The Hidden Difference Between Optimism and Positive Thinking originally appeared on Greater Good, the online magazine of the Greater Good Science Center at UC Berkeley.

I confess I’ve never read the bestselling book, The Secret. But its basic premise goes something like this: Visualize what you want in life and really believe it will happen, and you will attract it to you. Whether it’s wealth, health, or better relationships you want, the “power of positive thinking” is all that it takes to make it manifest.

But, according to Gabriele Oettingen, a motivation researcher at New York University and author of the new book, Rethinking Positive Thinking - it's not just about happy thoughts - but actually planning for and anticipating those positive outcomes.

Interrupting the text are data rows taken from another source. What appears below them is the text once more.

/-! ## changeLink -/

@[simp] theorem changeLink_inReset (d : Device) (m : Member) (l : Link) (c : LinkChange) :
    (d.changeLink m l c).inReset = d.inReset := by
  simp [Device.changeLink]
@[simp] theorem changeLink_ignLine (d : Device) (m : Member) (l : Link) (c : LinkChange) :
    (d.changeLink m l c).ignLine = d.ignLine := by
  simp [Device.changeLink]
@[simp] theorem changeLink_doorLine (d : Device) (m : Member) (l : Link) (c : LinkChange) :
    (d.changeLink m l c).doorLine = d.doorLine := by
  simp [Device.changeLink]
@[simp] theorem changeLink_account (d : Device) (m : Member) (l : Link) (c : LinkChange) :
    (d.changeLink m l c).account = d.account := by
  simp [Device.changeLink]
@[simp] theorem changeLink_wear (d : Device) (m : Member) (l : Link) (c : LinkChange) :
    (d.changeLink m l c).wear = d.wear := by
  simp [Device.changeLink]
@[simp] theorem changeLink_nv (d : Device) (m : Member) (l : Link) (c : LinkChange) :
    (d.changeLink m l c).nv = d.nv := by
  simp [Device.changeLink]
@[simp] theorem changeLink_params (d : Device) (m : Member) (l : Link) (c : LinkChange) :
    (d.changeLink m l c).params = d.params := by
  simp [Device.changeLink]
@[simp] theorem changeLink_runClock (d : Device) (m : Member) (l : Link) (c : LinkChange) :
    (d.changeLink m l c).runClock = d.runClock := by
  simp [Device.changeLink]
@[simp] theorem changeLink_clockLeft (d : Device) (m : Member) (l : Link) (c : LinkChange) :
    (d.changeLink m l c).clockLeft = d.clockLeft := by
  simp [Device.changeLink]
@[simp] theorem changeLink_svc_presence (d : Device) (m : Member) (l : Link) (c : LinkChange) :
    (d.changeLink m l c).svc.presence = d.svc.presence := by
  simp [Device.changeLink]
@[simp] theorem changeLink_svc_status (d : Device) (m : Member) (l : Link) (c : LinkChange) :
    (d.changeLink m l c).svc.status = d.svc.status := by
  simp [Device.changeLink]
@[simp] theorem changeLink_route_dRoute (d : Device) (m : Member) (l : Link) (c : LinkChange) :
    (d.changeLink m l c).route.dRoute = d.route.dRoute := by
  simp [Device.changeLink]
@[simp] theorem changeLink_route_zones (d : Device) (m : Member) (l : Link) (c : LinkChange) :
    (d.changeLink m l c).route.zones = d.route.zones := by
  simp [Device.changeLink]
@[simp] theorem changeLink_route_eRes (d : Device) (m : Member) (l : Link) (c : LinkChange) :
    (d.changeLink m l c).route.eRes = d.route.eRes := by
  simp [Device.changeLink]

end Sys2Proof.Machine
end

A combination of dreaming and anticipating challenges you'll face — “mental contrasting”— is important for motivation.

Oettingen distinguishes between optimism— positive expectations about the future based on past experiences—and relying on just positive thinking or wishful dreaming.

A combination of dreaming and anticipating challenges you'll face — which Oettingen calls “mental contrasting”— is important for motivation, setting in motion unconscious cognitive processes that are important in goal attainment.

It’s also important for goals to have context. In one study, Oettingen and her colleagues asked computer science students to rate how likely it would be for them to get better at math, and to list four potential positive outcomes and four potential negative obstacles to achieving this goal.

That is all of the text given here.